* [WHAT IS EXPECTED] Set down exactly the lines below, starting at the one that contains "def putClobber (s" and ending at the one that contains "### Encodings -/", with both of those lines included and nothing else.

___ DATA SECTION ___

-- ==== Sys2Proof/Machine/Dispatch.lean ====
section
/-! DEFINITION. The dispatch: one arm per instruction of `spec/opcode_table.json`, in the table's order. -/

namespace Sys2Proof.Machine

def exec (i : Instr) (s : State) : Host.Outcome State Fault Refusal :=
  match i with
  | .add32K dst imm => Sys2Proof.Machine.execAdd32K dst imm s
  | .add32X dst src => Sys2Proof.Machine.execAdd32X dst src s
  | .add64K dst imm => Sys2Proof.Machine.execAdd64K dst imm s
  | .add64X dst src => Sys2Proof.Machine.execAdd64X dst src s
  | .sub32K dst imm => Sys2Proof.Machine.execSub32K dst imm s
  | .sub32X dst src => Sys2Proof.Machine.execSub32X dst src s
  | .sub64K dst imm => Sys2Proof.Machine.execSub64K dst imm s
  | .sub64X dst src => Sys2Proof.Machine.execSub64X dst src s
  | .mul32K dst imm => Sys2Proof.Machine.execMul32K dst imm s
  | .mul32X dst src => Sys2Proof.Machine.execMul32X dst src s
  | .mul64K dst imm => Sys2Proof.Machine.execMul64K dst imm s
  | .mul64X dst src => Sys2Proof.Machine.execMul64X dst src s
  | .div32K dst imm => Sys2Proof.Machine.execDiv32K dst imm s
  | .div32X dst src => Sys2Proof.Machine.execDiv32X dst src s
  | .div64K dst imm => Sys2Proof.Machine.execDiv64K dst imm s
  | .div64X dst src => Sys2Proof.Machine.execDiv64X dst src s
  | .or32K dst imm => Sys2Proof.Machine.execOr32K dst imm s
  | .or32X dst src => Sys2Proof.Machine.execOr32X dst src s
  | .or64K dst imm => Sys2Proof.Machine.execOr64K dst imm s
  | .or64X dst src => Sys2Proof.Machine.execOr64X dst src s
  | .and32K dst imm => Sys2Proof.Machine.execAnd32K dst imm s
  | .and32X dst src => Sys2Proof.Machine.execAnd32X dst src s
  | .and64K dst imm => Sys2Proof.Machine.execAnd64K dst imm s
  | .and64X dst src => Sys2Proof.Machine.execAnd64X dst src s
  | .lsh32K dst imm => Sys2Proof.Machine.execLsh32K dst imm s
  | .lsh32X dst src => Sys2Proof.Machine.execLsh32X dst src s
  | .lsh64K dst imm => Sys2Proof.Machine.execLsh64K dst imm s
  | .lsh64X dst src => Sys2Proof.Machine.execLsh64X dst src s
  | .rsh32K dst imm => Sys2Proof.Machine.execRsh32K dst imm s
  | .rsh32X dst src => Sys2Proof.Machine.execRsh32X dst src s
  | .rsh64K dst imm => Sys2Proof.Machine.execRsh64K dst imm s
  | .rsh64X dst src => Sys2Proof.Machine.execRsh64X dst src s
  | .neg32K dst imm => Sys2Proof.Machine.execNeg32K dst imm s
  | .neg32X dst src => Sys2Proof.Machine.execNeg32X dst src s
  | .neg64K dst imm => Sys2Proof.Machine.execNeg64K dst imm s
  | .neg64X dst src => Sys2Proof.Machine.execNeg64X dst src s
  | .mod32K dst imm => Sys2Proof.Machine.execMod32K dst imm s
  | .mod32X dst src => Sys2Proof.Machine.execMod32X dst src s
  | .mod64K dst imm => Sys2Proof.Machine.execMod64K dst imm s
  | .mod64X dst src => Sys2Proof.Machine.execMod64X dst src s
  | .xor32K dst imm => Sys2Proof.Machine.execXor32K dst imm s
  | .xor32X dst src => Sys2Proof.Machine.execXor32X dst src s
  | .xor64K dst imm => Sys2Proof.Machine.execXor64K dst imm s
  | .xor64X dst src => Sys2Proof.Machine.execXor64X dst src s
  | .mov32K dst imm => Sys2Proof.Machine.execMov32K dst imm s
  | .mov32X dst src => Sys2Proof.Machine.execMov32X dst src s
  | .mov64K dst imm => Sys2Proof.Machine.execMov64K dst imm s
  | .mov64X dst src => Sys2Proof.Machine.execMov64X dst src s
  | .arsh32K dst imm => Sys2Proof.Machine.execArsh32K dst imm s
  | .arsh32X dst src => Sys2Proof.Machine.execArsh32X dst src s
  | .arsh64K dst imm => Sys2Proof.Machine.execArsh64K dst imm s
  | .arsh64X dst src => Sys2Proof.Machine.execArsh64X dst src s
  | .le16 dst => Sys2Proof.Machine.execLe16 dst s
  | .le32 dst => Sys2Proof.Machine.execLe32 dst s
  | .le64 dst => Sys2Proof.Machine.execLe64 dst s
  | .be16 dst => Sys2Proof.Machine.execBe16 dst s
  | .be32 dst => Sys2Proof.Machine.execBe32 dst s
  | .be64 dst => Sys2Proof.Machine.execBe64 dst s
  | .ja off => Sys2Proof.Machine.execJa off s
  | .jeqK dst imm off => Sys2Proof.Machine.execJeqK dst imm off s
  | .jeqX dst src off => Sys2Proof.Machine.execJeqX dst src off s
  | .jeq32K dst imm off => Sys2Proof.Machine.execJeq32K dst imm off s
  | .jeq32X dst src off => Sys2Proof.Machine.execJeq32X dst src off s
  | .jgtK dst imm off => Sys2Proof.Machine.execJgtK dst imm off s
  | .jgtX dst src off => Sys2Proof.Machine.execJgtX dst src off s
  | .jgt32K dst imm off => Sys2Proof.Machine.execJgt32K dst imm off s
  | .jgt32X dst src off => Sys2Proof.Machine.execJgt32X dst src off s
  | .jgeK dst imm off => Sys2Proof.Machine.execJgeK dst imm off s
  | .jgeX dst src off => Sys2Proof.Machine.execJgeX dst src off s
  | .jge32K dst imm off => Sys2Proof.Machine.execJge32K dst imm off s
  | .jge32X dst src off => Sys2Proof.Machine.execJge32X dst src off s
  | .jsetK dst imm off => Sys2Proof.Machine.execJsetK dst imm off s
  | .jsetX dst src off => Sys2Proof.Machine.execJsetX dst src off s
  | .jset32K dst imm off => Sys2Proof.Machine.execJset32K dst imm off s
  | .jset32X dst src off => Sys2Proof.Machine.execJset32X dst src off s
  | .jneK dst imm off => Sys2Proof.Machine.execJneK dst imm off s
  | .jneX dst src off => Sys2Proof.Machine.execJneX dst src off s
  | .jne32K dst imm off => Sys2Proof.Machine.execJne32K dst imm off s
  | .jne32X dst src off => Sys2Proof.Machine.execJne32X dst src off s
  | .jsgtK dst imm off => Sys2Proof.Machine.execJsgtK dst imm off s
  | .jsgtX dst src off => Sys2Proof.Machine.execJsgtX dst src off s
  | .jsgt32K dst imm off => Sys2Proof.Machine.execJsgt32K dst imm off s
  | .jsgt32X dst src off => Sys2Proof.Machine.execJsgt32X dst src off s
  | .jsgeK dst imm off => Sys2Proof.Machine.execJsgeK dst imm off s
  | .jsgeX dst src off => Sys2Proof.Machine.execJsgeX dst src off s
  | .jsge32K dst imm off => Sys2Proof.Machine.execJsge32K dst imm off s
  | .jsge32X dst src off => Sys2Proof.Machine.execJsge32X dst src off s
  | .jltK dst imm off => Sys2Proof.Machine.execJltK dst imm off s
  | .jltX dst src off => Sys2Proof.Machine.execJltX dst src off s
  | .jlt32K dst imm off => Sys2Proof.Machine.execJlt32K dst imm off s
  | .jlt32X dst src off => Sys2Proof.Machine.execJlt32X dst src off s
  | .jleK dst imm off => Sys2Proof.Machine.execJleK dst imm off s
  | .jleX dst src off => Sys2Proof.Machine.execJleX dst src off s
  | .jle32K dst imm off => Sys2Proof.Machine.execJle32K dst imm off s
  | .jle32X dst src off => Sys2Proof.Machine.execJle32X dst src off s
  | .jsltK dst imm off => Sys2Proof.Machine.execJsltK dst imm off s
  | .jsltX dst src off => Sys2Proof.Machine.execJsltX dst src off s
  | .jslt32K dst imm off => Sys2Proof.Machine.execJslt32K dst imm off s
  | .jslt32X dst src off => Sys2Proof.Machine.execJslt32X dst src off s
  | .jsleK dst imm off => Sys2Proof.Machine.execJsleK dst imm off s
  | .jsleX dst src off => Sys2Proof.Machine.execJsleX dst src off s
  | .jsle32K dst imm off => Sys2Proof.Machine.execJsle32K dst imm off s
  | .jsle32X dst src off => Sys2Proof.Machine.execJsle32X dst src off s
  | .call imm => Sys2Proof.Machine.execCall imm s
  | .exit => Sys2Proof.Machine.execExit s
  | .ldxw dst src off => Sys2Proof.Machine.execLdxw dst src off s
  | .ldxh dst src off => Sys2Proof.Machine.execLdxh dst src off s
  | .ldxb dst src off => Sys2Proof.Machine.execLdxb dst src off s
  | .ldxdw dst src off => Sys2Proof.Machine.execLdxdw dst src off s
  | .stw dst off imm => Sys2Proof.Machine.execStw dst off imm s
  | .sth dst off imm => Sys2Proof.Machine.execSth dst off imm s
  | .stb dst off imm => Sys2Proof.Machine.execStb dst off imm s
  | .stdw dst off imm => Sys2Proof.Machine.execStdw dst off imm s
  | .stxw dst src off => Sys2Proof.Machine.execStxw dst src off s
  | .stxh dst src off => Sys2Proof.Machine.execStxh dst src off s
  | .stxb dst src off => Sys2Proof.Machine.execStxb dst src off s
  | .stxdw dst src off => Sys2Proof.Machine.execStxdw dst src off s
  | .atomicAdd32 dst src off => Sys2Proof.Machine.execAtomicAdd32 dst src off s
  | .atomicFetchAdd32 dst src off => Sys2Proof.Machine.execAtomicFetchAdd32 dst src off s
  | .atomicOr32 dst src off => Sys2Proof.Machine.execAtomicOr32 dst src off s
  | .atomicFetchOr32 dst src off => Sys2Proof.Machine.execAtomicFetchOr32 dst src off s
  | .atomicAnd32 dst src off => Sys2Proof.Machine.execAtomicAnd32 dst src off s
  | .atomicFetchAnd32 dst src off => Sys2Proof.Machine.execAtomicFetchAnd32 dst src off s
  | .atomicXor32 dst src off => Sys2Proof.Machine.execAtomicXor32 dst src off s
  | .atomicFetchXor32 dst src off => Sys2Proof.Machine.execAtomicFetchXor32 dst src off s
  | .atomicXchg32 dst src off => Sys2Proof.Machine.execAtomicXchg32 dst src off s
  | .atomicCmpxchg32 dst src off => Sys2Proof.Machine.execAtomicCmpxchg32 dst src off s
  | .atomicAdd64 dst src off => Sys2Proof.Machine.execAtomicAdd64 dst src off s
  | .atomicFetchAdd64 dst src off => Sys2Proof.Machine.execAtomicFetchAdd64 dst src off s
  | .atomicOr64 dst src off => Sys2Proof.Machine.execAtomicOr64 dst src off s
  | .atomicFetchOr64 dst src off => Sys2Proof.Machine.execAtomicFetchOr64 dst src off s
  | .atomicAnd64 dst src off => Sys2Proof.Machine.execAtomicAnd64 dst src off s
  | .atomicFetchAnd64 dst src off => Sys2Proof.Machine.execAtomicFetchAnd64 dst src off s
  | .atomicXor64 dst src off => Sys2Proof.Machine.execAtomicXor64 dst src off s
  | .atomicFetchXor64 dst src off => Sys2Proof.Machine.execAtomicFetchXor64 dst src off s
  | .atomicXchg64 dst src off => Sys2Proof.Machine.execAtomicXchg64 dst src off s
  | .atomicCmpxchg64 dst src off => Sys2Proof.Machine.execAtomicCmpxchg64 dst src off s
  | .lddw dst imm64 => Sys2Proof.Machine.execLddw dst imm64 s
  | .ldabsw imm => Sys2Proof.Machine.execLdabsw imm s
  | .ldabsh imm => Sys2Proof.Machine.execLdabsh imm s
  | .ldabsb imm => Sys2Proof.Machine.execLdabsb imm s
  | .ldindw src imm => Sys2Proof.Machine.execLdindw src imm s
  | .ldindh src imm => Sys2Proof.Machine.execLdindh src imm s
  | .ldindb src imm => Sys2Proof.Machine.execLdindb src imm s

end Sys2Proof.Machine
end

___
___ DATA SECTION ___

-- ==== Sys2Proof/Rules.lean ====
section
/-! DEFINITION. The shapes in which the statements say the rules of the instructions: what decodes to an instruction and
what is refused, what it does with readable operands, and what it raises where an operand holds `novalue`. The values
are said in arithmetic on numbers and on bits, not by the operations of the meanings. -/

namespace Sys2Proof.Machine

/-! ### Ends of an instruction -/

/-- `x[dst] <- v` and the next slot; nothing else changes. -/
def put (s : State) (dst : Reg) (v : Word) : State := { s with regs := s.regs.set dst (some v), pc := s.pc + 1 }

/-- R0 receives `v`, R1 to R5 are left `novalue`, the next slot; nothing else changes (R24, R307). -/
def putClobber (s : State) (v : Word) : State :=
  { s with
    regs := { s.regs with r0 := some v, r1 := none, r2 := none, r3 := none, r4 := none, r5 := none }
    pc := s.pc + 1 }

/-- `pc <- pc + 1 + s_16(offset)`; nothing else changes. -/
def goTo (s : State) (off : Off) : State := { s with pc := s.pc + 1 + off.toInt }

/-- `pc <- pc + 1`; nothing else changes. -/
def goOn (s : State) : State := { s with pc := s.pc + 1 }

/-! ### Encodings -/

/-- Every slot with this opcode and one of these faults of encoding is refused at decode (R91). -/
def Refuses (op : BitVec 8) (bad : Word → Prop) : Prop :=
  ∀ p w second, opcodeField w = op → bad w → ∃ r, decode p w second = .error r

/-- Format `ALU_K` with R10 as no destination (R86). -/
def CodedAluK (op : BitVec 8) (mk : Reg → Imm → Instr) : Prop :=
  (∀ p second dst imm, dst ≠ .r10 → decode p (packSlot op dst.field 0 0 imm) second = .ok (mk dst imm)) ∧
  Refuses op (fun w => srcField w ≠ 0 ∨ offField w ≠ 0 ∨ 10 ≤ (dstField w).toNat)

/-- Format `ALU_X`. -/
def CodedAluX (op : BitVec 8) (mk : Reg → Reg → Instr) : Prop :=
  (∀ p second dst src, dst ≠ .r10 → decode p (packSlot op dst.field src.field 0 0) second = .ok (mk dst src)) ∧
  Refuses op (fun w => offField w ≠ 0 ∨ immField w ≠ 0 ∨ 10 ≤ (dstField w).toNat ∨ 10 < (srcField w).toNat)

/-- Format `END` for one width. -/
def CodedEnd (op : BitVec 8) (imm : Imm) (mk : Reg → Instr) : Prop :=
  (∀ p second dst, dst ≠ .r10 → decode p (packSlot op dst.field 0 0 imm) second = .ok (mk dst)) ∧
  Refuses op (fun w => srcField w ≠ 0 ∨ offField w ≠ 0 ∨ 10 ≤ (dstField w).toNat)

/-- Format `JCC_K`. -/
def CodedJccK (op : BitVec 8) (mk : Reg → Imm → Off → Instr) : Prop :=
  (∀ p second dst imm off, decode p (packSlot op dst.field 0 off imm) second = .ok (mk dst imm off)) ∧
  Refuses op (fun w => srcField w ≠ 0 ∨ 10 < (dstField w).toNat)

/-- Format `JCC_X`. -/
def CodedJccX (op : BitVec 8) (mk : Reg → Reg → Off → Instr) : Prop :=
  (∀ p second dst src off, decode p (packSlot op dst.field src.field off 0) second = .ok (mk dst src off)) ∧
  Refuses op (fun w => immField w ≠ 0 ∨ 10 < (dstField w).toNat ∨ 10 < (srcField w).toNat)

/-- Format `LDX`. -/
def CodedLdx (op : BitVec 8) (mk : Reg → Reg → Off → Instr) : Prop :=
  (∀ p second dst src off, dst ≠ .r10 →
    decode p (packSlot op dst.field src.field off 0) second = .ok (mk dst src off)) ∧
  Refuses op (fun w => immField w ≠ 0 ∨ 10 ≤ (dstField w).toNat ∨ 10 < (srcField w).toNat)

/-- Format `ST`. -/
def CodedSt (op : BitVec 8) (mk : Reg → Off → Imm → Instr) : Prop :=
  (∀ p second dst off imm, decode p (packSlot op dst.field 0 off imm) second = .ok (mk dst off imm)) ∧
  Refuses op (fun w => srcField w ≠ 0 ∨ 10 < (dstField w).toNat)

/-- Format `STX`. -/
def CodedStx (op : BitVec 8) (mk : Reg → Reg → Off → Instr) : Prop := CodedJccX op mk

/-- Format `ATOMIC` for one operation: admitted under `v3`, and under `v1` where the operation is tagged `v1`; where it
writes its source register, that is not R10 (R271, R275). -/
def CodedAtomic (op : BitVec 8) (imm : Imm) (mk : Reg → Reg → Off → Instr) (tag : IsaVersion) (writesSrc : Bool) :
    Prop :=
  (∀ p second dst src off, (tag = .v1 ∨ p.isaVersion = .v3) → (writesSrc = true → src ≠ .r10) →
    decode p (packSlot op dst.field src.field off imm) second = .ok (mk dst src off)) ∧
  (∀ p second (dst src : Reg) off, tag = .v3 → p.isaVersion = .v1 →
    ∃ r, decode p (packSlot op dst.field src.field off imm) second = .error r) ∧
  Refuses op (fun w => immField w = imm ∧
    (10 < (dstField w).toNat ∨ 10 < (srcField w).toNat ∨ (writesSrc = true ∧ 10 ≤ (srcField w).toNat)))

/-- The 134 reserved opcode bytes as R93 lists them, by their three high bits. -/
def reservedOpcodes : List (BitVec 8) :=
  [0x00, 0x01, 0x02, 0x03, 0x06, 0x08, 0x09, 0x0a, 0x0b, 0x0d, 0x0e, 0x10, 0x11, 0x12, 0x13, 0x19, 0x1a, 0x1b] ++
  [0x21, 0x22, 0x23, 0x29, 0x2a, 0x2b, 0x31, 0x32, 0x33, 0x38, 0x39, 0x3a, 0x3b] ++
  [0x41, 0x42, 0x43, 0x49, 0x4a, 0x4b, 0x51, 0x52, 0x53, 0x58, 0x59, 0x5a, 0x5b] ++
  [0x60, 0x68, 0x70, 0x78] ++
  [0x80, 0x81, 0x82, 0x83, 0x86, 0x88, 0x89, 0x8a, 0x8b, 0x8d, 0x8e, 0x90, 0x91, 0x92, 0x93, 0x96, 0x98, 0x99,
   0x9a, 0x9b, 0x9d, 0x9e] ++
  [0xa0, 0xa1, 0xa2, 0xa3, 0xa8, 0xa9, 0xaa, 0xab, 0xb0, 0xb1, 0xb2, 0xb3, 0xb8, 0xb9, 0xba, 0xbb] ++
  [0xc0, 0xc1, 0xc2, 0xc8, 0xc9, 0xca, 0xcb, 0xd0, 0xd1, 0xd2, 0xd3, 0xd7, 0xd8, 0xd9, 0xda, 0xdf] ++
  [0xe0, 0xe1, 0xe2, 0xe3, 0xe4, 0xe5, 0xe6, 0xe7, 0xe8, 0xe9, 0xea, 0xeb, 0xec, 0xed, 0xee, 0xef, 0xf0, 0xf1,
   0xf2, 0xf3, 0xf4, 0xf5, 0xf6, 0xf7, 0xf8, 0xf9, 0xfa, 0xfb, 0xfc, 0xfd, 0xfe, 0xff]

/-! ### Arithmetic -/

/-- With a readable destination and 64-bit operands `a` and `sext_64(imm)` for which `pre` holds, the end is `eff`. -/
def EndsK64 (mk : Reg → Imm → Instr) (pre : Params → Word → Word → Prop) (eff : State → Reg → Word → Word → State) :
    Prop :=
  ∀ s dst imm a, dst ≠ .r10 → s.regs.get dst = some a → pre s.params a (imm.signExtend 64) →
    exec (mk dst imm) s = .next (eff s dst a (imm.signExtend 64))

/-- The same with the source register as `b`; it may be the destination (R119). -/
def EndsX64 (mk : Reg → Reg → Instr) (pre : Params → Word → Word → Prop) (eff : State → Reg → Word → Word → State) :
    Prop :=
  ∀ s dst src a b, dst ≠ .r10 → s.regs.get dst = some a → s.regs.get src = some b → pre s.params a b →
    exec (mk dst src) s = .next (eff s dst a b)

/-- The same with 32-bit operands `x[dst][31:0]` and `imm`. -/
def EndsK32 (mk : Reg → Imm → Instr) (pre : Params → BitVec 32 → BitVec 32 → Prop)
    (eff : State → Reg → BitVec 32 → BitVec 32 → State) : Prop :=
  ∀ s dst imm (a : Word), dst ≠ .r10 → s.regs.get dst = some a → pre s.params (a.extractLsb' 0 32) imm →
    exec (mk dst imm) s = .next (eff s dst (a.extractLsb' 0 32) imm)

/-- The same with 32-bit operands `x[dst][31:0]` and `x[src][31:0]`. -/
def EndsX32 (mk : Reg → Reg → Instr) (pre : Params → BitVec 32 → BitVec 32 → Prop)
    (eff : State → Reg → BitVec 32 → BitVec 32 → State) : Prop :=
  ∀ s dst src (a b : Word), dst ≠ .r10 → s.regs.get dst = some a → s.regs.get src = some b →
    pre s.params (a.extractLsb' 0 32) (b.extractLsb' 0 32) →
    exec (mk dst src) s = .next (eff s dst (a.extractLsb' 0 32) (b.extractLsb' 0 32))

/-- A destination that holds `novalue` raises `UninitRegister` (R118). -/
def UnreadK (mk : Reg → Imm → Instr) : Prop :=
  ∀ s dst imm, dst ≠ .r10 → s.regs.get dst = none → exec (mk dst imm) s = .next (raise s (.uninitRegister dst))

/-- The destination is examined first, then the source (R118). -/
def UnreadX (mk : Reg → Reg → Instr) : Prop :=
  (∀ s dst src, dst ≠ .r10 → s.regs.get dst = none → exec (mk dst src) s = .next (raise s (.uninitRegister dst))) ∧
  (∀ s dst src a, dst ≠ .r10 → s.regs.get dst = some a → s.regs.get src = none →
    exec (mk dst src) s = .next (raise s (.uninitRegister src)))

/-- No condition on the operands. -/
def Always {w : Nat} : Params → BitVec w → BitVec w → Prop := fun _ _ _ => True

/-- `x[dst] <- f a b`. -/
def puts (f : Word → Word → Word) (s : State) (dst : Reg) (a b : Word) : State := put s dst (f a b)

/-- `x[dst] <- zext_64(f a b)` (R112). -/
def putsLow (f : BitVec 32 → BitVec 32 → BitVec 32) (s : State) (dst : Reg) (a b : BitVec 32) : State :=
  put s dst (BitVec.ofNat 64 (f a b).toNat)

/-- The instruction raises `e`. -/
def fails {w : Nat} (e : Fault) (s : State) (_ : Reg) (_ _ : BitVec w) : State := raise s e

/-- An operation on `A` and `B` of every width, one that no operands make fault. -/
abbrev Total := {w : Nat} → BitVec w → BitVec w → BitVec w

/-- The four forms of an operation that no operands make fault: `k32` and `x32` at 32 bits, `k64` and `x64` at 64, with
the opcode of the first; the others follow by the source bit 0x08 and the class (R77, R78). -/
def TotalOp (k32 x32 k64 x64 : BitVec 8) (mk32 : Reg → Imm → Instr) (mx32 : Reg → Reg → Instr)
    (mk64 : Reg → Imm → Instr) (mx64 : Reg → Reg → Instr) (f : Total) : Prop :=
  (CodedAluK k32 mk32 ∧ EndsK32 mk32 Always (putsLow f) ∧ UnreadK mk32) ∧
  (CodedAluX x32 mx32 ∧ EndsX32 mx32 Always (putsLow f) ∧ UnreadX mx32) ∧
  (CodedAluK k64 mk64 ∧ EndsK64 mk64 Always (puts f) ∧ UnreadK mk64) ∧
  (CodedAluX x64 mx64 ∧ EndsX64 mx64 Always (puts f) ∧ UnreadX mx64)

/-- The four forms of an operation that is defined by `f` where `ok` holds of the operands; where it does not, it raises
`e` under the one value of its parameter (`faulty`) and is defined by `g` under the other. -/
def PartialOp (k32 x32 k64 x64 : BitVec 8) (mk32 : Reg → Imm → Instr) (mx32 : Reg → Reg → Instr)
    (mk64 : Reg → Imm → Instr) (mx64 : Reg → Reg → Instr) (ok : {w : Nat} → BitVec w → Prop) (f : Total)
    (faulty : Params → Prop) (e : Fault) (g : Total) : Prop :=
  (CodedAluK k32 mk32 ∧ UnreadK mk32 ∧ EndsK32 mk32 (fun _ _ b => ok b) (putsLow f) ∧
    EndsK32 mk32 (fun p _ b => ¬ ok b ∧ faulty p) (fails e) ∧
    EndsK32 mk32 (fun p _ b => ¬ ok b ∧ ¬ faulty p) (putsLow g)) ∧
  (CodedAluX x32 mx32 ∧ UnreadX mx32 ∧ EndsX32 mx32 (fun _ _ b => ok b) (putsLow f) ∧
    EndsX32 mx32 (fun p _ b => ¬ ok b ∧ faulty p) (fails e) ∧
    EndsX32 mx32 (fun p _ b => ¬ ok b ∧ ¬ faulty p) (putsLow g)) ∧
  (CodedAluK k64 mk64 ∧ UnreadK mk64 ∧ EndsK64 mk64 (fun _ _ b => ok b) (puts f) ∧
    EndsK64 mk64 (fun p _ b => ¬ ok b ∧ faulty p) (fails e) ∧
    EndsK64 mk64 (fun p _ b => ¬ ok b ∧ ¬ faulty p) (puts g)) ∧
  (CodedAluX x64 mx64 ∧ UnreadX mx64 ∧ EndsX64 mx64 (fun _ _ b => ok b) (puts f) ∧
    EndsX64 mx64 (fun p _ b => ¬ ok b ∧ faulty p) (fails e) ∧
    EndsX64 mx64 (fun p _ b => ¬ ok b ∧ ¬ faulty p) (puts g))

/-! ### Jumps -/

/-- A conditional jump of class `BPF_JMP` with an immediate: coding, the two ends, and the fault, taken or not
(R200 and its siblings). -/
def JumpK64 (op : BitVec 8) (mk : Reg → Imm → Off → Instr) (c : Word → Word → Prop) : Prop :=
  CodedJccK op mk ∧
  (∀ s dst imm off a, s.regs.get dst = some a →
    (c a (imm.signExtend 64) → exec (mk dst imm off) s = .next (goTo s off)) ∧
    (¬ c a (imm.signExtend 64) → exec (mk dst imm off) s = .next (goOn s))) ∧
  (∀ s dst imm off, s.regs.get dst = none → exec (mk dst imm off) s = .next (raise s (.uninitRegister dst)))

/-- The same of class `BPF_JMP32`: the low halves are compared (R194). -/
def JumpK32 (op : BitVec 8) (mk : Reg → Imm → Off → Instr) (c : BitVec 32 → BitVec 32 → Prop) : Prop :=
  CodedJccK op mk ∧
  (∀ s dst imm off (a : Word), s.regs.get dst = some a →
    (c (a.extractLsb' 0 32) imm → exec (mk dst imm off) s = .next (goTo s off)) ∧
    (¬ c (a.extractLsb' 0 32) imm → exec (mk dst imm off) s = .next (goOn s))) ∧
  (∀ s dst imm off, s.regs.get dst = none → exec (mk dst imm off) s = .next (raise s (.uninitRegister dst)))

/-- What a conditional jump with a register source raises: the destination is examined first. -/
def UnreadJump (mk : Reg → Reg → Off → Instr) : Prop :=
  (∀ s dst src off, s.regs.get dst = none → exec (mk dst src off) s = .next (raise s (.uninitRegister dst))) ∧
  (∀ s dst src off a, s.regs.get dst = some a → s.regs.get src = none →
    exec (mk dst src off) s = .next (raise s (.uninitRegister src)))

___

* [RESULT OF THE EXERCISE]
def putClobber (s : State) (v : Word) : State :=
  { s with
    regs := { s.regs with r0 := some v, r1 := none, r2 := none, r3 := none, r4 := none, r5 := none }
    pc := s.pc + 1 }

/-- `pc <- pc + 1 + s_16(offset)`; nothing else changes. -/
def goTo (s : State) (off : Off) : State := { s with pc := s.pc + 1 + off.toInt }

/-- `pc <- pc + 1`; nothing else changes. -/
def goOn (s : State) : State := { s with pc := s.pc + 1 }

/-! ### Encodings -/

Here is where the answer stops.